Tuesday, May 24, 2011

Do One Thing Every Day That Scares You

In first grade, I thought it would be really fantastic to be a teacher during the school year and an actress during the summer.  Apparently, the battle for my attention between my left-brain and right-brain started young.  For about 20 years, I’ve let my left brain win most of the important battles - like my college major and career path - because I was usually told that all those artsy things I liked were “great hobbies.”
But where do you draw the line between a hobby and a passion?  Lately, I’ve been feeling like I have an unrequited love affair with some of these “hobbies,” and I think I owe it to myself to explore them a little more freely.  I can’t shake the feeling that I am missing out on the great loves of my life.  I feel restless, unravelled, undone. I know it’s a little nuts to personify and romanticize the Hobbies/Activities box on my Facebook profile, but what if it’s like this:
“A - The soul wanders in the dark, until it finds love. And so, wherever our love goes, there we find our soul
Q - It always happens?A - If we’re lucky. And if we let ourselves be blind.Q- Instead of watching out?A - Instead of always watching out.” - Metamorphoses, Mary Zimmerman

So what if love is just whatever fills your soul and makes you feel complete?

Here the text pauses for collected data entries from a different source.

theorem Chip.StoresWf.delayRespRx {p dseq t2 t3 t4} (hc : c.StoresWf) : (c.delayRespRx p dseq t2 t3 t4).StoresWf := by
  fun_cases Chip.delayRespRx
  · exact hc
  · exact hc
  · exact hc.modLnk
  · exact hc.modLnk.modFab.putS.put

theorem Completes.execTimeKeyLapse {p} : Completes s (execTimeKeyLapse p s) := .onChip fun hc => hc.modFab.electMaster

theorem Completes.execUpstreamTickTimeout : Completes s (execUpstreamTickTimeout s) := .onChip fun hc => hc.when fun hc => hc.unlockTime

theorem Chip.StoresWf.hostSofLock {x} (hc : c.StoresWf) : (c.hostSofLock x).StoresWf :=
  .ite hc.modFab.electMaster (((hc.modFab.electMaster.when fun hc => hc.stepTime).when fun hc => hc.put.put).modFab.steerBy.when
    fun hc => hc.each fun hc => hc.sendSofOffset)

theorem Completes.execHostSofLock {sof} : Completes s (execHostSofLock sof s) := .onChip fun hc => hc.hostSofLock

theorem Completes.execHostSofBreak : Completes s (execHostSofBreak s) := .onChip fun hc => hc.modFab.electMaster

theorem Chip.StoresWf.masterAbsent (hc : c.StoresWf) : c.masterAbsent.StoresWf := hc.modFab.each fun hc => hc.raise

theorem Completes.execTimeMasterAbsent : Completes s (execTimeMasterAbsent s) := .onChip fun hc => hc.masterAbsent

theorem Chip.StoresWf.announce {a l} (hc : c.StoresWf) : (c.announce a l).StoresWf :=
  hc.each fun hc => (((hc.frame (by rfl)).frame (by rfl)).frame (by rfl)).modSwc

theorem Chip.StoresWf.announceOwn (hc : c.StoresWf) : c.announceOwn.StoresWf := hc.modFab.announce

theorem Completes.execDiscoveryAnnounceTx : Completes s (execDiscoveryAnnounceTx s) := .onChip fun hc => hc.when fun hc => hc.announceOwn

theorem Chip.StoresWf.announceRx {p a} (hc : c.StoresWf) : (c.announceRx p a).StoresWf :=
  .ite hc (hc.modFab.announce.when fun hc => hc.duplicateId)

theorem Completes.execDiscoveryAnnounceRx {p a} : Completes s (execDiscoveryAnnounceRx p a s) :=
  .onChip fun hc => hc.when fun hc => hc.announceRx

/-! `Link`: The link layer (03 R86 to R107, R523). -/

theorem Chip.StoresWf.txLimit {p} (hc : c.StoresWf) : (c.txLimit p).StoresWf := hc.when fun hc => hc.put.flag

theorem Chip.StoresWf.sendBarge {p lseq b} (hc : c.StoresWf) : (c.sendBarge p lseq b).StoresWf :=
  .ite hc.countSlotRefused (hc.each fun hc => hc.pcsSend).put.txLimit

theorem Chip.StoresWf.linkResend {p lseq} (hc : c.StoresWf) : (c.linkResend p lseq).StoresWf := by
  fun_cases Chip.linkResend
  · exact hc
  · exact hc.modLnk.inc.sendBarge
  · exact hc.modLnk

theorem Chip.StoresWf.linkResendAll {p} (hc : c.StoresWf) : (c.linkResendAll p).StoresWf := hc.each fun hc => hc.linkResend

theorem Chip.StoresWf.replayFrom {p l} (hc : c.StoresWf) : (c.replayFrom p l).StoresWf := hc.modLnk.linkResendAll

theorem Chip.StoresWf.showReplay {p} (hc : c.StoresWf) : (c.showReplay p).StoresWf := hc.put

theorem Chip.StoresWf.bargeTx {p} (hc : c.StoresWf) : (c.bargeTx p).StoresWf := by
  fun_cases Chip.bargeTx
  · exact hc.linkResendAll
  · exact hc.linkResendAll.modLnk.egressDrop
  · exact hc.linkResendAll.modLnk.egressDrop
  · exact hc.linkResendAll
  · exact hc.linkResendAll.modLnk.egressDrop
  · exact hc.linkResendAll
  · exact hc.linkResendAll.modLnk.modLnk.inc.showReplay.sendBarge

theorem Completes.execLinkBargeTx {p} : Completes s (execLinkBargeTx p s) := .onChip fun hc => hc.bargeTx

theorem Chip.StoresWf.permanentError {p} (hc : c.StoresWf) : (c.permanentError p).StoresWf := hc.flag.linkLost

theorem Chip.StoresWf.authFail {p tag} (hc : c.StoresWf) : (c.authFail p tag).StoresWf :=
  .ite (hc.when fun hc => hc.keyCount).inc.flag.modLnk.inc.flag.raiseLink.linkLost.startBackoff (hc.when
    fun hc => hc.keyCount).inc.flag.modLnk

theorem Chip.StoresWf.sendLack {p} (hc : c.StoresWf) : (c.sendLack p).StoresWf := hc.when fun hc => hc.pcsSend.modLnk

theorem Chip.StoresWf.linkDeliver {p clr words ws} (hc : c.StoresWf) : (c.linkDeliver p clr words ws).StoresWf :=
  .ite hc.authFail (.ite hc.inc.sampleDrop (.ite hc hc.modLnk))

theorem Chip.StoresWf.nakCause {p cause} (hc : c.StoresWf) : (c.nakCause p cause).StoresWf := hc.modLnk

theorem Chip.StoresWf.bargeRx {p ws e} (hc : c.StoresWf) : (c.bargeRx p ws e).StoresWf := by
  unfold Chip.bargeRx
  extract_lets expect lseq d words kph clr failed bad
  have hbad : ∀ {c n}, Chip.StoresWf c → (bad c n).StoresWf := fun hc =>
    .ite hc (.ite (.ite hc.permanentError hc.sendNak.nakCause) (.ite hc.inc.modLnk hc.sendNak))
  split
  · exact hbad hc.inc
  · exact hbad hc.authFail
  · exact hbad hc.countSlotRefused.deriveRx
  · exact .ite (((hc.put.when fun hc => hc.inc).when fun hc => hc.put).modLnk.linkDeliver.when fun hc => hc.sendLack)
      (.ite hc.inc.modLnk hc.sendNak)

theorem Chip.StoresWf.coldRx {p n ws e} (hc : c.StoresWf) : (c.coldRx p n ws e).StoresWf := .ite hc (hc.bargeRx.when fun hc => hc.modLnk)

theorem Chip.StoresWf.bargeBlocks {p blocks} (hc : c.StoresWf) : (c.bargeBlocks p blocks).StoresWf := by
  fun_cases Chip.bargeBlocks
  · exact hc
  · exact (hc.each fun hc => hc.takeBlock).bargeRx
  · exact (hc.each fun hc => hc.takeBlock).coldRx

theorem Completes.execLinkBargeRx {p blocks} : Completes s (execLinkBargeRx p blocks s) :=
  .onChip fun hc => hc.when fun hc => hc.bargeBlocks

theorem Completes.execAckDelayExpiry {p} : Completes s (execAckDelayExpiry p s) := .onChip fun hc => hc.when fun hc => hc.sendLack

theorem Chip.StoresWf.ackUpTo {p ack} (hc : c.StoresWf) : (c.ackUpTo p ack).StoresWf := .ite hc.modLnk.put.showReplay hc

theorem Chip.StoresWf.withCtl {p btype b f} (hf : ∀ {c : Chip}, c.StoresWf → (f c).StoresWf) (hc : c.StoresWf) :
    (c.withCtl p btype b f).StoresWf := by
  fun_cases Chip.withCtl
  · exact hc
  · exact hc
  · exact hc.protoError
  · exact hc.linkProto
  · exact hc.takeBlock.linkProto
  · exact hc.takeBlock.when hf

theorem Completes.execLackRx {p blk} : Completes s (execLackRx p blk s) := .onChip fun hc => hc.withCtl (fun hc => hc.ackUpTo)

theorem Completes.execLnakRx {p blk} : Completes s (execLnakRx p blk s) := .onChip fun hc => hc.withCtl (fun hc => hc.ackUpTo.replayFrom)

theorem Completes.execReplayTimeout {p} : Completes s (execReplayTimeout p s) :=
  .onChip fun hc => hc.when fun hc => .ite hc.permanentError hc.modLnk.replayFrom

theorem Chip.StoresWf.linkDisable {p} (hc : c.StoresWf) : (c.linkDisable p).StoresWf := by
  unfold Chip.linkDisable
  exact hc.put.when fun hc => hc.modTrk.raiseLink.linkGone.modTrk.put.put.put.put

theorem Completes.execHeartbeatTx {p} : Completes s (execHeartbeatTx p s) := .onChip fun hc => hc.when fun hc => hc.pcsSend.modLnk

theorem Chip.StoresWf.heartbeatRx {p hello} (hc : c.StoresWf) : (c.heartbeatRx p hello).StoresWf :=
  hc.put.put.modLnk.ackUpTo.partnerRuns.when fun hc => hc.duplicateId

theorem Completes.execHeartbeatRx {p blk} : Completes s (execHeartbeatRx p blk s) := .onChip fun hc => hc.withCtl (fun hc => hc.heartbeatRx)

theorem Completes.execHeartbeatLoss {p} : Completes s (execHeartbeatLoss p s) := .onChip fun hc => hc.when fun hc => hc.flag.inc.linkLost

theorem Completes.execDelayReqTx {p} : Completes s (execDelayReqTx p s) := .onChip fun hc => hc.when fun hc => hc.pcsSend.modLnk

theorem Completes.execDelayReqRx {p blk t2 t3} : Completes s (execDelayReqRx p blk t2 t3 s) :=
  .onChip fun hc => hc.withCtl (fun hc => hc.when fun hc => hc.pcsSend)

theorem Completes.execTickRx {p blk rxTime} : Completes s (execTickRx p blk rxTime s) := .onChip fun hc => hc.withCtl (fun hc => hc.tickRx)

theorem Completes.execDelayRespRx {p blk t4} : Completes s (execDelayRespRx p blk t4 s) :=
  .onChip fun hc => hc.withCtl (fun hc => hc.delayRespRx)

theorem Completes.execLinkNakOutExpiry {p} : Completes s (execLinkNakOutExpiry p s) := .onChip fun hc => hc.modLnk

theorem Chip.StoresWf.requestEpoch {p} (hc : c.StoresWf) : (c.requestEpoch p).StoresWf :=
  .ite hc (.ite (hc.awaitAdmission.when fun hc => hc.startAdmission) hc.deriveTx.put.put)

theorem Completes.execEpochRequest {p aged} : Completes s (execEpochRequest p aged s) := .onChip fun hc => hc.when fun hc => hc.requestEpoch

theorem Completes.execEpochChange {p} : Completes s (execEpochChange p s) :=
  .onChip fun hc => hc.when fun hc => (hc.inc.put.put.put.when fun hc => hc.put).flag.linkResendAll

/-! `Usb`: U0 of a head-end and the leaf ports of its virtual tree (07 R225, R226, R246 to R252). -/

theorem Chip.StoresWf.reply {r} (hc : c.StoresWf) : (c.reply r).StoresWf := hc.emit

theorem Chip.StoresWf.usbU0Reset {vbusLost} (hc : c.StoresWf) : (c.usbU0Reset vbusLost).StoresWf :=
  ((((hc.when fun hc => hc.put.put).each fun hc => hc.portCmd.sendSsHold).each fun hc => hc.vportOff).put.put.when
    fun hc => hc.modUsb.usbAct).modUsb.flag

theorem Completes.execHostU0Reset {vbusLost} : Completes s (execHostU0Reset vbusLost s) := .onChip fun hc => hc.when fun hc => hc.usbU0Reset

This summer, I’m going to stop watching out and let my soul do a little wandering. I registered for an art class at Creative Alliance today (which has a “critiques” component which scares the shit out of me) and I’ll take it from there.  Regardless, I am going to stop de-legitimizing myself conquer my fear of failure - because failure is a good thing, anyway, right? Growth and progress and all that crap. 

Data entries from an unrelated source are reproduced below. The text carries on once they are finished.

-- ==== Sys2Proof/Machine/State.lean ====
section
/-! DEFINITION. The state of the block (10_state.md), the reasons a step can stop, and the state after reset. -/

namespace Sys2Proof.Machine

/-- `tx_state` (R31): the TxEngine's sequencing state, its payloads flattened as R52 does. -/
inductive TxState where
  | idle
  | sendStart
  | sendData
  | sendStop
  | finishing
  | timedDelay
  deriving DecidableEq, Repr

/-- `rx_state` (R37): the RxEngine's sequencing state. -/
inductive RxState where
  | idle
  | armedForStart
  | sampleData
  | checkStop
  deriving DecidableEq, Repr

/-- `available` (R41): the tri-state flag of the `Single` variant. -/
inductive Available where
  | none
  | byte
  | framingError
  deriving DecidableEq, Repr

/-- The two compare-match channels of BitClock (R2). -/
inductive Channel where
  | A
  | B
  deriving DecidableEq, Repr

/-- The conditions of R220 with the information they carry. -/
inductive Condition where
  | rxByte (b : Byte)
  | framingError
  | rxOverwrite (lost new : Byte)
  | rxOverflow (b : Byte)
  | spuriousEdge
  deriving DecidableEq, Repr

/-- The values host operations return, at the widths of R88. -/
inductive Returned where
  /-- `AVAIL`'s 8 bits. -/
  | count (v : Byte)
  /-- `TXRDY`'s one bit. -/
  | ready (v : Bit)
  /-- `RECV`'s byte. -/
  | byte (v : Byte)
  deriving DecidableEq, Repr

/-- One entry of the observation trace (R13): a value handed back to the host, or a condition raised. -/
inductive Obs where
  | returned (r : Returned)
  | raised (c : Condition)
  deriving DecidableEq, Repr

/-- The hold the foreground waits in (R11): the operation it will re-test, or the second hold of `DELAY` (R147). -/
inductive Hold where
  | send (b : Byte)
  | recv
  | alarm (d : Word32)
  | delay (d : Word32)
  | delayReturn
  deriving DecidableEq, Repr

/-- Who moves (R7): the foreground, or the environment. -/
inductive Agent where
  | foreground
  | environment
  deriving DecidableEq, Repr

/-- The whole state: every field of 10_state.md, the parameters of R5, and the model's own fields for what R7 to R13 say of
agents, holds and observation. -/
@[ext]
structure State where
  /-- The parameters (R5); no step changes them (R76). -/
  cfg : Config
  /-- Has the first `INIT` run (R251)? The model's own field. -/
  initialized : Bool
  /-- `cnt` (R20). -/
  cnt : Nat
  /-- `top` (R21). -/
  top : Nat
  /-- `cmp_a` (R22). -/
  cmpA : Nat
  /-- `cmp_b` (R23). -/
  cmpB : Nat
  /-- `ie_a` (R24). -/
  ieA : Bool
  /-- `ie_b` (R25). -/
  ieB : Bool
  /-- `edge_ie` (R26). -/
  edgeIe : Bool
  /-- `edge_if` (R27). -/
  edgeIf : Bool
  /-- `tx_pin` (R28). -/
  txPin : Bit
  /-- `rx_pin` (R29), an input. -/
  rxPin : Bit
  /-- `gie` (R30), an input. -/
  gie : Bool
  /-- `tx_state` (R31). -/
  txState : TxState
  /-- `tx_bits` (R32). -/
  txBits : Nat
  /-- `tx_shift` (R33). -/
  txShift : Byte
  /-- `delay_counter` (R34). -/
  delayCounter : Word32
  /-- `tx_os` (R35). -/
  txOs : Nat
  /-- `send_ready` (R36). -/
  sendReady : Bool
  /-- `rx_state` (R37). -/
  rxState : RxState
  /-- `rx_bits` (R38). -/
  rxBits : Nat
  /-- `rx_acc` (R39). -/
  rxAcc : Byte
  /-- `rx_os` (R40). -/
  rxOs : Nat
  /-- `available` (R41), `Single` variant. -/
  available : Available
  /-- `recv_byte` (R42), `Single` variant. -/
  recvByte : Byte
  /-- `buf` (R43), `Ring` variant: the slots that do not hold 0, rising by index. -/
  buf : List Host.Cell
  /-- `head` (R44), `Ring` variant. -/
  head : Nat
  /-- `tail` (R45), `Ring` variant. -/
  tail : Nat
  /-- The hold the foreground is in, if any (R11, R230). The model's own field. -/
  hold : Option Hold
  /-- The command bytes the foreground has still to issue (R84). The model's own field. -/
  program : List Byte
  /-- The environment words still to come (R92). The model's own field. -/
  envQueue : List (BitVec 3)
  /-- A handler the platform is told to run by itself (log 9). The model's own field. -/
  vector : Option (BitVec 2)
  /-- Who moves next, as long as it is said (R7). The model's own field. -/
  turns : List Agent
  /-- The observation trace (R13), oldest first. The model's own field. -/
  trace : List Obs
  deriving DecidableEq, Repr

/-- The one way a step faults. -/
inductive Fault where
  /-- Raised by `memRead` and `memWrite` at an index `>= C`, which R61 gives no behaviour. Unreachable from a state that meets
  R49's invariant. Safe: the model stops. -/
  | ringIndexOutOfRange (i : Nat)
  deriving DecidableEq, Repr

/-- The refusals: R12's list, and words R92 does not define. All are safe: the model gives no successor state. -/
inductive Refusal where
  /-- Raised by an arm of `exec` that has no meaning yet. Safe. -/
  | notModelled (mnemonic : String)
  /-- Raised by every operation when the parameters break R5's constraints (R12): no such block exists. Safe. -/
  | parametersOutOfRange
  /-- Raised by `INIT` with `gie = true` (R210, D35). Safe. -/
  | initWithInterruptsEnabled
  /-- Raised by a host operation other than `INIT` before the first `INIT` (R251, D20). Safe. -/
  | beforeInit
  /-- Raised by `ALARM` and `DELAY` when `whole >= 2^32` (R141, D13). Safe. -/
  | periodCountTooLarge
  /-- Raised by the foreground's fetch of an opcode `0x07 .. 0xFF` (R87, D36). Safe. -/
  | reservedOpcode (op : Byte)
  /-- Raised by the foreground's fetch of a command cut short (R87). Safe. -/
  | truncatedCommand (op : Byte)
  /-- Raised by the environment's fetch of a word R92 does not define (log 17). Safe. -/
  | undefinedEnvironmentWord (w : BitVec 3)
  /-- Raised by the fetch of vector number 0, which is not used (R226; log 9). Safe. -/
  | unusedVector
  deriving DecidableEq, Repr

/-- The state after reset. The block's reset is `INIT` (R250), so this is the table of R50 for the reference configuration
(log 2, log 5), with the inputs where the spec's traces start them, `rx_pin = 1`, `gie = false` (R252; DESIGN CHOICE, log 3:
unsafe), and nothing queued. -/
def State.reset : State :=
  { cfg := Config.reference, initialized := true
    cnt := 0, top := 208, cmpA := 0, cmpB := 0, ieA := false, ieB := false
    edgeIe := true, edgeIf := false
    txPin := 1#1, rxPin := 1#1, gie := false
    txState := .idle, txBits := 0, txShift := 0#8, delayCounter := 0#32, txOs := 1, sendReady := true
    rxState := .idle, rxBits := 0, rxAcc := 0#8, rxOs := 1
    available := .none, recvByte := 0#8
    buf := [], head := 0, tail := 0
    hold := none, program := [], envQueue := [], vector := none, turns := [], trace := [] }

/-- A state before the first `INIT` (R251): every field of the block is unspecified, so any state `junk` supplies them, and
no rule reads them (R51, log 2). -/
def State.powerOn (junk : State) : State := { junk with initialized := false, hold := none }

end Sys2Proof.Machine
end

Two years ago, I wrote this in Berlin and I keep coming back to it: 
Wednesday… I went to see the Hannes Kilian photography exhibit at the Martin Grobius museum, which totally blew my mind. Kilian is well-known for his theatrical photography (mostly ballets) as well as travel photography, which are my two of my favorites. It was such an inspiring body of work and made me physically ache for a career as a photographer. As I walked through the photographs, I began to have a slight identity crisis, during which I reflected on how it was possible that I still wanted to have so many vastly different careers. This was my first grade mentality and it seems that not much has changed. How many lives can you successfully lead in a lifetime without compromising yourself to mediocrity?

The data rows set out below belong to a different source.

/-! ## DelayEngine (42_delay_engine.md) -/

/-- R141: the conversion of milliseconds over the unbounded naturals, its worked numbers at the reference configuration, and
the refusal of a period count that does not fit 32 bits, on an engine that is ready (OperationsAreRefusedOnlyByR12 says it for a
busy one too). -/
def Obligations.MillisecondConversion : Prop :=
  (∀ c d, delayTicks c d = d.toNat * c.fTick / 1000 ∧ wholePeriods c d = delayTicks c d / (c.N * c.P) ∧
    remTicks c d = delayTicks c d % (c.N * c.P)) ∧
  wholePeriods Config.reference 1000#32 = 9615 ∧ remTicks Config.reference 1000#32 = 80 ∧
  ∀ (s : State) d, Ready s → s.sendReady = true → 2 ^ 32 ≤ wholePeriods s.cfg d →
    exec (.alarm d) s = .refused .periodCountTooLarge ∧ exec (.delay d) s = .refused .periodCountTooLarge

/-- R142: with `send_ready = true`, `ALARM d` moves the compare value backward by the remainder, loads the countdown and the
period count, and starts the delay; with `send_ready = false` it holds and nothing else changes. -/
def Obligations.AlarmStartsThePeriod : Prop :=
  ∀ (s : State) d, Ready s → wholePeriods s.cfg d < 2 ^ 32 →
    (s.sendReady = true → ∃ n : Word32, n.toNat = wholePeriods s.cfg d ∧ exec (.alarm d) s = .next
      { s with
        cmpA := (s.cnt + (s.cfg.P - remTicks s.cfg d % s.cfg.P) % s.cfg.P) % s.cfg.P
        txOs := s.cfg.N - remTicks s.cfg d / s.cfg.P, delayCounter := n
        txState := .timedDelay, sendReady := false, ieA := true }) ∧
    (s.sendReady = false → exec (.alarm d) s = .next { s with hold := some (.alarm d) })

/-- R147: `DELAY d` is `ALARM d` with its own hold, and then a hold until `send_ready`, after which it returns. -/
def Obligations.DelayIsAlarmThenHold : Prop :=
  (∀ (s : State) d, Ready s → wholePeriods s.cfg d < 2 ^ 32 →
    (s.sendReady = true → ∃ t, exec (.alarm d) s = .next t ∧
      exec (.delay d) s = .next { t with hold := some .delayReturn }) ∧
    (s.sendReady = false → exec (.delay d) s = .next { s with hold := some (.delay d) })) ∧
  ∀ s : State, s.vector = none → mover s = .foreground → Live s → s.hold = some .delayReturn → s.sendReady = true →
    step s = .next { s with turns := s.turns.tail, hold := none }

/-- R145: an advance in `TimedDelay` decrements the counter unless it is 0, and ends the period when it is then 0. -/
def Obligations.TimedDelayArm : Prop :=
  ∀ s : State, Live s → s.txOs ≤ 1 → s.txState = .timedDelay →
    (1 < s.delayCounter.toNat → exec .isrCmpa s = .next
      { s with txOs := s.cfg.N, delayCounter := s.delayCounter - 1#32 }) ∧
    (s.delayCounter.toNat ≤ 1 → exec .isrCmpa s = .next
      { s with txOs := s.cfg.N, delayCounter := 0#32, sendReady := true, txState := .idle, ieA := false })

/-- R146, the duration law of a delay (the spec's own derivation), for every `d`, `N` and `P`, whatever the receive line does:
`send_ready` is true exactly from tick `t_end` on, and the transmit line stays where it is. -/
def Obligations.DelayBusyTime : Prop :=
  ∀ (s : State) d, Running s → s.hold = none → s.sendReady = true → wholePeriods s.cfg d < 2 ^ 32 →
    ∃ u, exec (.alarm d) s = .next u ∧
      ∀ steps, (∀ i ∈ steps, isTickOrLine i = true) → ∃ t, runAll steps u = .next t ∧
        (t.sendReady = true ↔ delayEnd s.cfg d ≤ steps.count .tick) ∧ t.txPin = s.txPin

/-! ## RxEngine and EdgeSensor (43_rx_engine.md) -/

/-- R160: the line takes its level, a falling edge is latched whatever the masks, and a delivered request runs `ISR_EDGE` in
this same step. -/
def Obligations.RxlineLatchesTheEdge : Prop :=
  ∀ (s : State) l, Live s →
    let falls := s.rxPin = 1#1 ∧ l = 0#1
    let u := { s with rxPin := l, edgeIf := if s.rxPin = 1#1 ∧ l = 0#1 then true else s.edgeIf }
    ((falls ∨ s.edgeIf = true) → s.edgeIe = true → s.gie = true → exec (.rxline l) s = exec .isrEdge u) ∧
    (¬((falls ∨ s.edgeIf = true) ∧ s.edgeIe = true ∧ s.gie = true) → exec (.rxline l) s = .next u)

/-- R162, R163: a low line arms channel B half a bit period from now, and the sensor disables itself; a high line is a spurious
edge, and only the request is taken. -/
def Obligations.EdgeHandlerArmsTheReceiver : Prop :=
  ∀ s : State, Live s →
    let h := (s.cfg.N * s.cfg.P) / 2
    (s.rxPin = 0#1 → exec .isrEdge s = .next
      { s with
        edgeIf := false, cmpB := (s.cnt + h % s.cfg.P) % s.cfg.P, rxOs := h / s.cfg.P + 1, ieB := true, edgeIe := false
        rxState := .armedForStart }) ∧
    (s.rxPin = 1#1 → exec .isrEdge s = .next
      { s with edgeIf := false, trace := s.trace ++ [.raised .spuriousEdge] })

[Thursday]… I went to the Holocaust Memorial, which is totally different than I expected, and the National Photography Museum. The museum was featuring the life’s work of Helmut Newton, who is this incredible artist known as The Dark Prince of photography because of lot of his work is really controversial/erotic and features a lot of nudes. However, I…  was once again trying to figure out how to work more photography into my life.”
This summer, I go blind.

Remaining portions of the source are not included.